Instructions to follow. List all lines of the data that include the string "NextOutside".

(Saved data entries)
┌──
theorem State.burstStream_outside {M : Touch} {r : State} {s : State} {k : Nat} {image : Bytes} {bad : List Nat} {t : LaceStream} (hDraws : M.draws = true) (hDict : M.dict = true) (hNums : M.Nums Nums87) (hLogs : M.logs = true) (hCinch : M.cinch = true) (hStraps : M.straps = true) (hJournal : M.journal = true) (hLacing : M.lacing = true) (hEdges : M.edges = true) (hFlags : M.flags = true) (hs : s.outside M = r) :
    (State.burstStream s k image bad t).outside M = r := by
  unfold State.burstStream
  extract_lets +onlyGivenNames -merge -underBinder x0
  try clear_value x0
  extract_lets +onlyGivenNames -merge -underBinder x1
  try clear_value x1
  split
  · exact hs
  · extract_lets +onlyGivenNames -merge -underBinder x2
    try clear_value x2
    extract_lets +onlyGivenNames -merge -underBinder x3
    try clear_value x3
    extract_lets +onlyGivenNames -merge -underBinder x4
    try clear_value x4
    extract_lets +onlyGivenNames -merge -underBinder x5
    try clear_value x5
    extract_lets +onlyGivenNames -merge -underBinder x6
    try clear_value x6
    extract_lets +onlyGivenNames -merge -underBinder x7
    have q8 : State.outside M x7 = r := by
      unfold x7
      refine State.modStream_outside hLacing ?_
      exact hs
    try clear_value x7
    extract_lets +onlyGivenNames -merge -underBinder x9
    have q10 : State.outside M x9 = r := by
      unfold x9
      refine State.each_outside ?_ ?_
      · intro t11 q12 z13
        refine State.lacePost_outside hDict (hNums.sub rfl) hLogs hStraps hJournal hEdges hFlags ?_
        exact q12
      · exact q8
    try clear_value x9
    extract_lets +onlyGivenNames -merge -underBinder x14
    have q15 : State.outside M x14 = r := by
      unfold x14
      refine State.bump_outside (hNums.at Key.fam_laceRepairs rfl) ?_
      exact q10
    try clear_value x14
    extract_lets +onlyGivenNames -merge -underBinder x16
    try clear_value x16
    extract_lets +onlyGivenNames -merge -underBinder x17
    try clear_value x17
    extract_lets +onlyGivenNames -merge -underBinder x18
    have q19 : State.outside M x18 = r := by
      unfold x18
      refine State.setCamp_outside hLacing ?_
      exact q15
    try clear_value x18
    extract_lets +onlyGivenNames -merge -underBinder x20
    try clear_value x20
    extract_lets +onlyGivenNames -merge -underBinder x21
    have q22 : State.outside M x21.1 = r := by
      unfold x21
      refine State.grant_outside (hNums.sub rfl) hCinch ?_
      exact q19
    try clear_value x21
    extract_lets +onlyGivenNames -merge -underBinder x23
    have q24 : State.outside M x23 = r := by
      unfold x23
      exact q22
    try clear_value x23
    extract_lets +onlyGivenNames -merge -underBinder x25
    try clear_value x25
    extract_lets +onlyGivenNames -merge -underBinder x26
    have q27 : State.outside M x26 = r := by
      unfold x26
      refine Eq.trans (State.outside_draws (h0 := hDraws) ..) ?_
      exact q24
    try clear_value x26
    extract_lets +onlyGivenNames -merge -underBinder x28
    try clear_value x28
    refine ite_outside ?_ ?_
    · exact hs
    · refine ite_outside ?_ ?_
      · exact q15
      · refine ite_outside ?_ ?_
        · refine State.burstHeld_outside hLacing ?_
          refine State.setCamp_outside hLacing ?_
          exact q15
        · refine ite_outside ?_ ?_
          · refine State.laceFail_outside hDict (hNums.sub rfl) hLogs hStraps hJournal hEdges hFlags ?_
            exact q15
          · refine ite_outside ?_ ?_
            · refine State.burstHeld_outside hLacing ?_
              exact q24
            · refine State.setCamp_outside hLacing ?_
              exact q27

theorem State.burstStream_keeps {s : State} {k : Nat} {image : Bytes} {bad : List Nat} {t : LaceStream} : Kept133 s (State.burstStream s k image bad t) :=
  .of (State.burstStream_outside rfl rfl rfl rfl rfl rfl rfl rfl rfl rfl rfl)

theorem State.burstStream_rd {s : State} {k : Nat} {image : Bytes} {bad : List Nat} {t : LaceStream} {kk : Nat} (hkey : Nums87.contains (Key.fam kk) = false) : (State.burstStream s k image bad t).rd kk = s.rd kk :=
  State.rd_of_outside (M := .but Nums87) (State.burstStream_outside rfl rfl .self rfl rfl rfl rfl rfl rfl rfl rfl) rfl hkey

theorem State.laceAdopt_outside {M : Touch} {r : State} {s : State} {a0 : Nat} (hDict : M.dict = true) (hNums : M.Nums Nums7) (hLogs : M.logs = true) (hStraps : M.straps = true) (hJournal : M.journal = true) (hArrivals : M.arrivals = true) (hLacing : M.lacing = true) (hEdges : M.edges = true) (hFlags : M.flags = true) (hs : s.outside M = r) :
    (State.laceAdopt s a0).outside M = r := by
  unfold State.laceAdopt
  extract_lets +onlyGivenNames -merge -underBinder x1
  try clear_value x1
  refine State.each_outside ?_ ?_
  · intro t2 q3 z4
    extract_lets +onlyGivenNames -merge -underBinder x5
    try clear_value x5
    extract_lets +onlyGivenNames -merge -underBinder x6
    try clear_value x6
    extract_lets +onlyGivenNames -merge -underBinder x7
    have q8 : State.outside M x7 = r := by
      unfold x7
      refine State.laceCount_outside (hNums.sub rfl) ?_
      refine State.setCamp_outside hLacing ?_
      exact q3
    try clear_value x7
    refine ite_outside ?_ ?_
    · exact q3
    · refine ite_outside ?_ ?_
      · refine State.laceFail_outside hDict (hNums.sub rfl) hLogs hStraps hJournal hEdges hFlags ?_
        exact q3
      · refine ite_outside ?_ ?_
        · exact q3
        · refine ite_outside ?_ ?_
          · refine State.announce_outside hArrivals hLacing ?_
            exact q8
          · exact q8
  · exact hs

theorem State.laceAdopt_keeps {s : State} {a0 : Nat} : Kept134 s (State.laceAdopt s a0) :=
  .of (State.laceAdopt_outside rfl rfl rfl rfl rfl rfl rfl rfl rfl rfl)

theorem State.laceAdopt_rd {s : State} {a0 : Nat} {kk : Nat} (hkey : Nums7.contains (Key.fam kk) = false) : (State.laceAdopt s a0).rd kk = s.rd kk :=
  State.rd_of_outside (M := .but Nums7) (State.laceAdopt_outside rfl .self rfl rfl rfl rfl rfl rfl rfl rfl) rfl hkey

theorem State.takeReport_outside {M : Touch} {r : State} {s : State} {k : Nat} {t : LaceTarget} {p : Bytes} (hDict : M.dict = true) (hNums : M.Nums Nums7) (hLogs : M.logs = true) (hStraps : M.straps = true) (hJournal : M.journal = true) (hLacing : M.lacing = true) (hEdges : M.edges = true) (hFlags : M.flags = true) (hs : s.outside M = r) :
    (State.takeReport s k t p).outside M = r := by
  unfold State.takeReport
  extract_lets +onlyGivenNames -merge -underBinder x0
  try clear_value x0
  extract_lets +onlyGivenNames -merge -underBinder x1
  try clear_value x1
  extract_lets +onlyGivenNames -merge -underBinder x2
  try clear_value x2
  extract_lets +onlyGivenNames -merge -underBinder x3
  try clear_value x3
  extract_lets +onlyGivenNames -merge -underBinder x4
  try clear_value x4
  extract_lets +onlyGivenNames -merge -underBinder x5
  have q6 : State.outside M x5 = r := by
    unfold x5
    refine State.setCamp_outside hLacing ?_
    exact hs
  try clear_value x5
  extract_lets +onlyGivenNames -merge -underBinder x7
  have q8 : State.outside M x7 = r := by
    unfold x7
    refine State.modStream_outside hLacing ?_
    exact q6
  try clear_value x7
  refine State.laceCheck_outside hDict hNums hLogs hStraps hJournal hEdges hFlags ?_
  exact q8

theorem State.takeReport_keeps {s : State} {k : Nat} {t : LaceTarget} {p : Bytes} : Kept82 s (State.takeReport s k t p) :=
  .of (State.takeReport_outside rfl rfl rfl rfl rfl rfl rfl rfl rfl)

theorem State.takeReport_rd {s : State} {k : Nat} {t : LaceTarget} {p : Bytes} {kk : Nat} (hkey : Nums7.contains (Key.fam kk) = false) : (State.takeReport s k t p).rd kk = s.rd kk :=
  State.rd_of_outside (M := .but Nums7) (State.takeReport_outside rfl .self rfl rfl rfl rfl rfl rfl rfl) rfl hkey

theorem execCampResume_outside {M : Touch} {r : State} {k : Fin 16} {s : State} (hDict : M.dict = true) (hNums : M.Nums Nums82) (hResults : M.results = true) (hLogs : M.logs = true) (hStraps : M.straps = true) (hJournal : M.journal = true) (hArrivals : M.arrivals = true) (hLacing : M.lacing = true) (hEdges : M.edges = true) (hFlags : M.flags = true) (hs : s.outside M = r) :
    NextOutside M r (execCampResume k s) := by
  unfold execCampResume
  refine next_outside ?_
  refine State.campCmd_outside hDict hNums hResults hLogs hStraps hJournal hArrivals hLacing hEdges hFlags ?_
  exact hs

theorem execCampPause_outside {M : Touch} {r : State} {k : Fin 16} {s : State} (hDict : M.dict = true) (hNums : M.Nums Nums82) (hResults : M.results = true) (hLogs : M.logs = true) (hStraps : M.straps = true) (hJournal : M.journal = true) (hArrivals : M.arrivals = true) (hLacing : M.lacing = true) (hEdges : M.edges = true) (hFlags : M.flags = true) (hs : s.outside M = r) :
    NextOutside M r (execCampPause k s) := by
  unfold execCampPause
  refine next_outside ?_
  refine State.campCmd_outside hDict hNums hResults hLogs hStraps hJournal hArrivals hLacing hEdges hFlags ?_
  exact hs

theorem execLaceReadFail_outside {M : Touch} {r : State} {k : Fin 16} {dt : Nat} {s : State} (hClock : M.clock = true) (hDict : M.dict = true) (hNums : M.Nums Nums6) (hLogs : M.logs = true) (hVbat : M.vbat = true) (hStraps : M.straps = true) (hJournal : M.journal = true) (hEdges : M.edges = true) (hFlags : M.flags = true) (hs : s.outside M = r) :
    NextOutside M r (execLaceReadFail k dt s) := by
  unfold execLaceReadFail
  extract_lets +onlyGivenNames -merge -underBinder x0
  have q1 : State.outside M x0 = r := by
    unfold x0
    refine State.advance_outside hClock hVbat ?_
    exact hs
  try clear_value x0
  refine next_outside ?_
  split
  · refine ite_outside ?_ ?_
    · refine State.laceFail_outside hDict hNums hLogs hStraps hJournal hEdges hFlags ?_
      exact q1
    · exact q1
  · exact q1
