theorem State.syncNative_outside {M : Touch} {r : State} {s : State} {a0 : Nat} {first : Nat} {short : Bool} (hDict : M.dict = true) (hNums : M.Nums Nums23) (hLogs : M.logs = true) (hRecs : M.recs = true) (hStraps : M.straps = true) (hJournal : M.journal = true) (hEdges : M.edges = true) (hFlags : M.flags = true) (hs : s.outside M = r) :
    (State.syncNative s a0 first short).1.outside M = r := by
  unfold State.syncNative
  extract_lets +onlyGivenNames -merge -underBinder x1
  try clear_value x1
  extract_lets +onlyGivenNames -merge -underBinder x2
  have q3 : State.outside M x2 = r := by
    unfold x2
    refine State.contact_outside hRecs ?_
    exact hs
  try clear_value x2
  extract_lets +onlyGivenNames -merge -underBinder x4
  try clear_value x4
  extract_lets +onlyGivenNames -merge -underBinder x5
  try clear_value x5
  extract_lets +onlyGivenNames -merge -underBinder x6
  try clear_value x6
  refine ite_fst_outside ?_ ?_
  · split
    · refine fst_outside ?_
      exact q3
    · refine fst_outside ?_
      refine State.resync_outside hRecs ?_
      refine State.desync_outside hDict hNums hLogs hRecs hStraps hJournal hEdges hFlags ?_
      exact q3
  · refine ite_fst_outside ?_ ?_
    · refine fst_outside ?_
      refine State.resync_outside hRecs ?_
      exact q3
    · refine ite_fst_outside ?_ ?_
      · refine ite_fst_outside ?_ ?_
        · refine fst_outside ?_
          refine State.modHw_outside hRecs ?_
          exact q3
        · refine fst_outside ?_
          exact q3
      · refine fst_outside ?_
        exact q3

theorem State.syncNative_keeps {s : State} {a0 : Nat} {first : Nat} {short : Bool} : Kept76 s (State.syncNative s a0 first short).1 :=
  .of (State.syncNative_outside rfl rfl rfl rfl rfl rfl rfl rfl rfl)

theorem State.syncNative_rd {s : State} {a0 : Nat} {first : Nat} {short : Bool} {kk : Nat} (hkey : Nums23.contains (Key.fam kk) = false) : (State.syncNative s a0 first short).1.rd kk = s.rd kk :=
  State.rd_of_outside (M := .but Nums23) (State.syncNative_outside rfl .self rfl rfl rfl rfl rfl rfl rfl) rfl hkey

theorem State.toHarness_outside {M : Touch} {r : State} {s : State} {f : Heard} (hArrivals : M.arrivals = true) (hs : s.outside M = r) :
    (State.toHarness s f).outside M = r := by
  unfold State.toHarness
  extract_lets +onlyGivenNames -merge -underBinder x0
  unfold x0
  clear x0
  refine Eq.trans (State.outside_har_arrivals (h0 := hArrivals) ..) ?_
  exact hs

theorem State.toHarness_keeps {s : State} {f : Heard} : Kept119 s (State.toHarness s f) :=
  .of (State.toHarness_outside rfl rfl)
└──
Reply to the task.
    NextOutside M r (execCampResume k s) := by
    NextOutside M r (execCampPause k s) := by
    NextOutside M r (execLaceReadFail k dt s) := by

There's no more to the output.